Lichenomphalia is both a basidiolichen and an agaric genus. Most of the species have inconspicuous lichenized thalli that consist of scattered, small, loose, nearly microscopic green balls or foliose small flakes containing single-celled green algae in the genus Coccomyxa, all interconnected by a loose network of hyphae. The agaric fruit bodies themselves are nonlichenized and resemble other types of omphalinoid mushrooms. These agarics lack clamp connections and do not form hymenial cystidia. The basidiospores are hyaline, smooth, thin-walled, and nonamyloid. Most of the species were originally classified in the genera Omphalina or Gerronema. Historically the species were classified with those other genera in the family, the Tricholomataceae together with the nonlichenized species.
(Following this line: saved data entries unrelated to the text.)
-- ==== Sys2Proof/Certificates/Slice0/Obligations.lean ====
section
/-!
DEFINITION. The statements for the provers. OBLIGATIONS.json lists them with the rules they formalise.
-/

open Sys2Proof Sys2Proof.Machine

/-! ## Integer arithmetic and logic (40_arith_logic.md) -/

/-- R354, R355, R362: ADD, ADDI and ADF give the sum modulo 2^32 of their operands (and the condition) to one register, and CY, OV,
S and Z of the exact sum; SAT is kept. The arithmetic reading of the flags is the spec's own inference (R350). R351, R356, R360,
R361, R363: CMP, SUB, SUBR and SBF compute the difference modulo 2^32 (less the condition) and CY, OV, S and Z of it; SAT is kept;
SUB, SUBR and SBF write it to one register, CMP to none. -/
def Obligations.SumsAndDifferencesGiveResultAndFlags : Prop :=
  (∀ (s : State) (reg1 reg2 reg3 : Reg) (imm5 : BitVec 5) (imm16 : BitVec 16) (cccc : BitVec 4),
     GivesSum (.addF1 reg1 reg2) s 2 reg2 (s.reg reg2) (s.reg reg1) 0 ∧
     GivesSum (.addF2 imm5 reg2) s 2 reg2 (s.reg reg2) (imm5.signExtend 32) 0 ∧
     GivesSum (.addi imm16 reg1 reg2) s 4 reg2 (s.reg reg1) (imm16.signExtend 32) 0 ∧
     GivesSum (.adf cccc reg1 reg2 reg3) s 4 reg3 (s.reg reg1) (s.reg reg2) (s.cond cccc).toNat) ∧
  (∀ (s : State) (reg1 reg2 reg3 : Reg) (imm5 : BitVec 5) (cccc : BitVec 4),
     GivesDifference (.cmpF1 reg1 reg2) s 2 0 (s.reg reg2) (s.reg reg1) 0 ∧
     GivesDifference (.cmpF2 imm5 reg2) s 2 0 (s.reg reg2) (imm5.signExtend 32) 0 ∧
     GivesDifference (.sub reg1 reg2) s 2 reg2 (s.reg reg2) (s.reg reg1) 0 ∧
     GivesDifference (.subr reg1 reg2) s 2 reg2 (s.reg reg1) (s.reg reg2) 0 ∧
     GivesDifference (.sbf cccc reg1 reg2 reg3) s 4 reg3 (s.reg reg2) (s.reg reg1) (s.cond cccc).toNat)

/-- R357 to R359, R384, R385, R412, R417, R418, R421 to R424: MOV, MOVEA, MOVHI, MULH, MULHI, CMOV, SASF, SETF, SXB, SXH, ZXB and
ZXH write one register, and no flag. -/
def Obligations.FlaglessResultsReachOneRegister : Prop :=
  ∀ (s : State) (reg1 reg2 reg3 : Reg) (imm5 : BitVec 5) (imm16 : BitVec 16) (imm32 : BitVec 32) (cccc : BitVec 4),
    let low (w : Word) (n : Nat) : BitVec n := w.setWidth n
    Writes (.movF1 reg1 reg2) s 2 reg2 (s.reg reg1) ∧
    Writes (.movF2 imm5 reg2) s 2 reg2 (imm5.signExtend 32) ∧
    Writes (.movF3 imm32 reg1) s 6 reg1 imm32 ∧
    Writes (.movea imm16 reg1 reg2) s 4 reg2 (s.reg reg1 + imm16.signExtend 32) ∧
    Writes (.movhi imm16 reg1 reg2) s 4 reg2 (s.reg reg1 + imm16.setWidth 32 <<< 16) ∧
    Writes (.sasf cccc reg2) s 4 reg2 (s.reg reg2 <<< 1 ||| if s.cond cccc then 1 else 0) ∧
    Writes (.setf cccc reg2) s 4 reg2 (if s.cond cccc then 1 else 0) ∧
    Writes (.sxb reg1) s 2 reg1 ((low (s.reg reg1) 8).signExtend 32) ∧
    Writes (.sxh reg1) s 2 reg1 ((low (s.reg reg1) 16).signExtend 32) ∧
    Writes (.zxb reg1) s 2 reg1 (s.reg reg1 &&& 0xFF) ∧
    Writes (.zxh reg1) s 2 reg1 (s.reg reg1 &&& 0xFFFF) ∧
    Writes (.cmovF1 cccc reg1 reg2 reg3) s 4 reg3 (if s.cond cccc then s.reg reg1 else s.reg reg2) ∧
    Writes (.cmovF2 cccc imm5 reg2 reg3) s 4 reg3 (if s.cond cccc then imm5.signExtend 32 else s.reg reg2) ∧
    Writes (.mulhF1 reg1 reg2) s 2 reg2 (.ofInt 32 ((low (s.reg reg2) 16).toInt * (low (s.reg reg1) 16).toInt)) ∧
    Writes (.mulhF2 imm5 reg2) s 2 reg2 (.ofInt 32 ((low (s.reg reg2) 16).toInt * imm5.toInt)) ∧
    Writes (.mulhi imm16 reg1 reg2) s 4 reg2 (.ofInt 32 ((low (s.reg reg1) 16).toInt * imm16.toInt))

/-- R352, R375 to R382: the logical instructions write their result to one register (TST to none), clear OV, set S and Z by the
result, and keep CY and SAT. -/
def Obligations.LogicalResultsKeepCarry : Prop :=
  ∀ (s : State) (reg1 reg2 : Reg) (imm16 : BitVec 16),
    GivesLogical (.and reg1 reg2) s 2 reg2 (s.reg reg2 &&& s.reg reg1) ∧
    GivesLogical (.andi imm16 reg1 reg2) s 4 reg2 (s.reg reg1 &&& imm16.setWidth 32) ∧
    GivesLogical (.not reg1 reg2) s 2 reg2 (~~~ s.reg reg1) ∧
    GivesLogical (.or reg1 reg2) s 2 reg2 (s.reg reg2 ||| s.reg reg1) ∧
    GivesLogical (.ori imm16 reg1 reg2) s 4 reg2 (s.reg reg1 ||| imm16.setWidth 32) ∧
    GivesLogical (.tst reg1 reg2) s 2 0 (s.reg reg2 &&& s.reg reg1) ∧
    GivesLogical (.xor reg1 reg2) s 2 reg2 (s.reg reg2 ^^^ s.reg reg1) ∧
    GivesLogical (.xori imm16 reg1 reg2) s 4 reg2 (s.reg reg1 ^^^ imm16.setWidth 32)

/-- R371 to R374: the saturated instructions clamp the exact result to the signed 32-bit range; CY is that of the unsaturated
operation, OV tells that the result was clamped, S and Z are those of what is stored, and SAT is set by OV and otherwise kept. R408
to R411: CLIP brings a word into the range of a byte or a halfword; OV tells that it was outside, and SAT is set by it and otherwise
kept. The flags of CLIP.BU are the spec's inference from CLIP.HU (R409). -/
def Obligations.SaturationClampsAndIsSticky : Prop :=
  (∀ (s : State) (reg1 reg2 reg3 : Reg) (imm5 : BitVec 5) (imm16 : BitVec 16),
     let sum (i : Instr) (len : Nat) (dst : Reg) (a b : Word) : Prop :=
       GivesSaturated i s len dst (a.toInt + b.toInt) (2 ^ 32 ≤ a.toNat + b.toNat)
     let difference (i : Instr) (len : Nat) (dst : Reg) (a b : Word) : Prop :=
       GivesSaturated i s len dst (a.toInt - b.toInt) (a.toNat < b.toNat)
     sum (.sataddF1 reg1 reg2) 2 reg2 (s.reg reg2) (s.reg reg1) ∧
     sum (.sataddF2 imm5 reg2) 2 reg2 (s.reg reg2) (imm5.signExtend 32) ∧
     sum (.sataddF3 reg1 reg2 reg3) 4 reg3 (s.reg reg2) (s.reg reg1) ∧
     difference (.satsubF1 reg1 reg2) 2 reg2 (s.reg reg2) (s.reg reg1) ∧
     difference (.satsubF2 reg1 reg2 reg3) 4 reg3 (s.reg reg2) (s.reg reg1) ∧
     difference (.satsubi imm16 reg1 reg2) 4 reg2 (s.reg reg1) (imm16.signExtend 32) ∧
     difference (.satsubr reg1 reg2) 2 reg2 (s.reg reg1) (s.reg reg2)) ∧
  (∀ (s : State) (reg1 reg2 : Reg),
     let clips (i : Instr) (x lo hi : Int) : Prop :=
       let r := BitVec.ofInt 32 (max lo (min x hi))
       Completes i s 4 (only reg2) noByte 0x1F fun t =>
         t.Holds reg2 r ∧ t.FlagsAre False (x < lo ∨ hi < x) (r.toInt < 0) (r = 0) ∧
           (t.sat = true ↔ s.sat = true ∨ x < lo ∨ hi < x)
     clips (.clipB reg1 reg2) (s.reg reg1).toInt (-128) 127 ∧
     clips (.clipBu reg1 reg2) (s.reg reg1).toNat 0 255 ∧
     clips (.clipH reg1 reg2) (s.reg reg1).toInt (-32768) 32767 ∧
     clips (.clipHu reg1 reg2) (s.reg reg1).toNat 0 65535)

/-- R383, R386 to R388: the products of 64 bits. MUL and MULU give the low word to reg2, then the high word to reg3, which wins
where they are one register; MAC and MACU add a register pair modulo 2^64, where the wrapping is the spec's own inference (R387).
R364 to R370: the divisions, by every divisor: quotient truncated toward zero (general knowledge, R364) and remainder; the old
quotient register and a remainder of 0 where the divisor is 0; 80000000H and a remainder of 0 where the quotient overflows
(92_eei_decisions.md D14). Where reg2 and reg3 are one register, it takes the remainder, and OV, S and Z are any values
(93_implementation_defined.md U4, notes/assumptions/7.md). R366 form (1): DIVH without a remainder. -/
def Obligations.ProductsAndDivisionsFillTheirRegisters : Prop :=
  (∀ (s : State) (reg1 reg2 reg3 : Reg) (pair3 pair4 : RegPair) (imm9 : BitVec 9),
     let two (i : Instr) (lo hi : Reg) (p : DWord) : Prop :=
       Completes i s 4 (fun r => r = lo ∨ r = hi) noByte 0 fun t =>
         t.Holds hi (.ofNat 32 (p.toNat / 2 ^ 32)) ∧ (lo ≠ hi → t.Holds lo (.ofNat 32 p.toNat))
     let both (i : Instr) (p : DWord) : Prop := two i (RegPair.even pair4) (RegPair.odd pair4) p
     two (.mulF1 reg1 reg2 reg3) reg2 reg3 (.ofInt 64 ((s.reg reg2).toInt * (s.reg reg1).toInt)) ∧
     two (.mulF2 imm9 reg2 reg3) reg2 reg3 (.ofInt 64 ((s.reg reg2).toInt * imm9.toInt)) ∧
     two (.muluF1 reg1 reg2 reg3) reg2 reg3 (.ofNat 64 ((s.reg reg2).toNat * (s.reg reg1).toNat)) ∧
     two (.muluF2 imm9 reg2 reg3) reg2 reg3 (.ofNat 64 ((s.reg reg2).toNat * imm9.toNat)) ∧
     both (.mac reg1 reg2 pair3 pair4) (.ofInt 64 ((s.reg reg2).toInt * (s.reg reg1).toInt + (s.regPair pair3).toInt)) ∧
     both (.macu reg1 reg2 pair3 pair4) (.ofNat 64 ((s.reg reg2).toNat * (s.reg reg1).toNat + (s.regPair pair3).toNat))) ∧
  ((∀ (s : State) (reg1 reg2 reg3 : Reg),
      let divides (i : Instr) (a b : Int) (signed : Bool) : Prop :=
        let wraps := signed = true ∧ a = -2 ^ 31 ∧ b = -1
        let rest : Word := if b = 0 ∨ wraps then 0 else .ofInt 32 (a - a.tdiv b * b)
        Completes i s 4 (fun r => r = reg2 ∨ r = reg3) noByte 0x7 fun t =>
          t.Holds reg3 rest ∧
            (reg2 ≠ reg3 →
              t.Holds reg2 (if b = 0 then s.reg reg2 else .ofInt 32 (a.tdiv b)) ∧
                (t.ov = true ↔ b = 0 ∨ wraps) ∧
                (t.sf = true ↔ b ≠ 0 ∧ (BitVec.ofInt 32 (a.tdiv b)).toInt < 0) ∧
                (t.zf = true ↔ b ≠ 0 ∧ a.tdiv b = 0))
      let a := s.reg reg2
      let b := s.reg reg1
      let half : BitVec 16 := b.setWidth 16
      divides (.div reg1 reg2 reg3) a.toInt b.toInt true ∧
      divides (.divhF2 reg1 reg2 reg3) a.toInt half.toInt true ∧
      divides (.divq reg1 reg2 reg3) a.toInt b.toInt true ∧
      divides (.divu reg1 reg2 reg3) a.toNat b.toNat false ∧
      divides (.divhu reg1 reg2 reg3) a.toNat half.toNat false ∧
      divides (.divqu reg1 reg2 reg3) a.toNat b.toNat false) ∧
   (∀ (s : State) (reg1 reg2 : Reg),
      let a := (s.reg reg2).toInt
      let b := ((s.reg reg1).setWidth 16 : BitVec 16).toInt
      Completes (.divhF1 reg1 reg2) s 2 (only reg2) noByte 0x7 fun t =>
        t.Holds reg2 (if b = 0 then s.reg reg2 else .ofInt 32 (a.tdiv b)) ∧
          (t.ov = true ↔ b = 0 ∨ (a = -2 ^ 31 ∧ b = -1)) ∧
          (t.sf = true ↔ b ≠ 0 ∧ (BitVec.ofInt 32 (a.tdiv b)).toInt < 0) ∧
          (t.zf = true ↔ b ≠ 0 ∧ a.tdiv b = 0)))

/-! ## Data manipulation, bits, branches and table calls (41_data_bit_branch.md, 43_special_stack_atomic.md, 10_state.md) -/

/-- R29: the condition codes, from the five flags; a code and the code with its top bit inverted are opposite, but for 0101 (always)
and 1101 (SAT). -/
def Obligations.ConditionCodesReadTheFlags : Prop :=
  ∀ s : State,
    (s.cond 0 = s.ov ∧ s.cond 1 = s.cy ∧ s.cond 2 = s.zf ∧ s.cond 3 = (s.cy || s.zf) ∧ s.cond 4 = s.sf ∧ s.cond 5 = true ∧
      s.cond 6 = (s.sf ^^ s.ov) ∧ s.cond 7 = ((s.sf ^^ s.ov) || s.zf) ∧ s.cond 13 = s.sat) ∧
    ∀ c : BitVec 4, c ≠ 5 → c ≠ 13 → s.cond (c ^^^ 8) = !s.cond c

/-- R405: BINS replaces bits msb to lsb of reg2 by the low bits of reg1; where msb < lsb it completes, and reg2, OV, S and Z take
any values (93_implementation_defined.md U6, notes/assumptions/8.md). R415, R416, R419, R420: shifts and rotations by 0 to 31, a
register amount modulo 32. CY is the last bit shifted out (for ROTL bit 0 of the result) and 0 for an amount of 0 (for ROTL the
spec's decision D16); OV is 0. -/
def Obligations.BitFieldsAndShiftsMoveBits : Prop :=
  (∀ (s : State) (msb lsb : BitVec 4) (reg1 reg2 : Reg),
     let inserts (i : Instr) (hi lo : Nat) : Prop :=
       (lo ≤ hi → ∃ r : Word,
         (∀ k, k < 32 → r.getLsbD k = if lo ≤ k ∧ k ≤ hi then (s.reg reg1).getLsbD (k - lo) else (s.reg reg2).getLsbD k) ∧
         GivesLogical i s 4 reg2 r) ∧
       (hi < lo → Completes i s 4 (only reg2) noByte 0x7 fun _ => True)
     inserts (.binsF1 msb lsb reg1 reg2) (16 + msb.toNat) (16 + lsb.toNat) ∧
     inserts (.binsF2 msb lsb reg1 reg2) (16 + msb.toNat) lsb.toNat ∧
     inserts (.binsF3 msb lsb reg1 reg2) msb.toNat lsb.toNat) ∧
  (∀ (s : State) (reg1 reg2 reg3 : Reg) (imm5 : BitVec 5),
     let v := s.reg reg2
     let amount := (s.reg reg1).toNat % 32
     let moves (i : Instr) (len : Nat) (dst : Reg) (n : Nat) (r : Word) (cy : Prop) : Prop :=
       GivesFlags i s len dst r (n ≠ 0 ∧ cy) False (r.toInt < 0) (r = 0)
     let left (i : Instr) (len : Nat) (dst : Reg) (n : Nat) : Prop :=
       moves i len dst n (.ofNat 32 (v.toNat * 2 ^ n)) (v.getLsbD (32 - n) = true)
     let right (i : Instr) (len : Nat) (dst : Reg) (n : Nat) : Prop :=
       moves i len dst n (.ofNat 32 (v.toNat / 2 ^ n)) (v.getLsbD (n - 1) = true)
     let arithmetic (i : Instr) (len : Nat) (dst : Reg) (n : Nat) : Prop :=
       moves i len dst n (.ofInt 32 (v.toInt / 2 ^ n)) (v.getLsbD (n - 1) = true)
     let around (i : Instr) (len : Nat) (dst : Reg) (n : Nat) : Prop :=
       moves i len dst n (v.rotateLeft n) ((v.rotateLeft n).getLsbD 0 = true)
     left (.shlF1 reg1 reg2) 4 reg2 amount ∧ left (.shlF2 imm5 reg2) 2 reg2 imm5.toNat ∧
     left (.shlF3 reg1 reg2 reg3) 4 reg3 amount ∧
     right (.shrF1 reg1 reg2) 4 reg2 amount ∧ right (.shrF2 imm5 reg2) 2 reg2 imm5.toNat ∧
     right (.shrF3 reg1 reg2 reg3) 4 reg3 amount ∧
     arithmetic (.sarF1 reg1 reg2) 4 reg2 amount ∧ arithmetic (.sarF2 imm5 reg2) 2 reg2 imm5.toNat ∧
     arithmetic (.sarF3 reg1 reg2 reg3) 4 reg3 amount ∧
     around (.rotlF1 imm5 reg2 reg3) 4 reg3 imm5.toNat ∧ around (.rotlF2 reg1 reg2 reg3) 4 reg3 amount)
Lichenomphalia species can be grouped into brightly colored taxa, with vivid yellow and orange colors, versus the grey brown group, depending upon the microscopic pigmentation deposits. Molecular research comparing DNA sequences now place Lichenomphalia close to the redefined genus Arrhenia, which together with several other genera not traditionally considered to be related, fall within the newly redefined Hygrophoraceae.

Etymology

Lichenomphalia is derived from the word lichen combined with the old, shorter, generic name Omphalia from whence the more familiar, longer, diminutive generic name Omphalina was derived. Basically it means the lichen omphalias.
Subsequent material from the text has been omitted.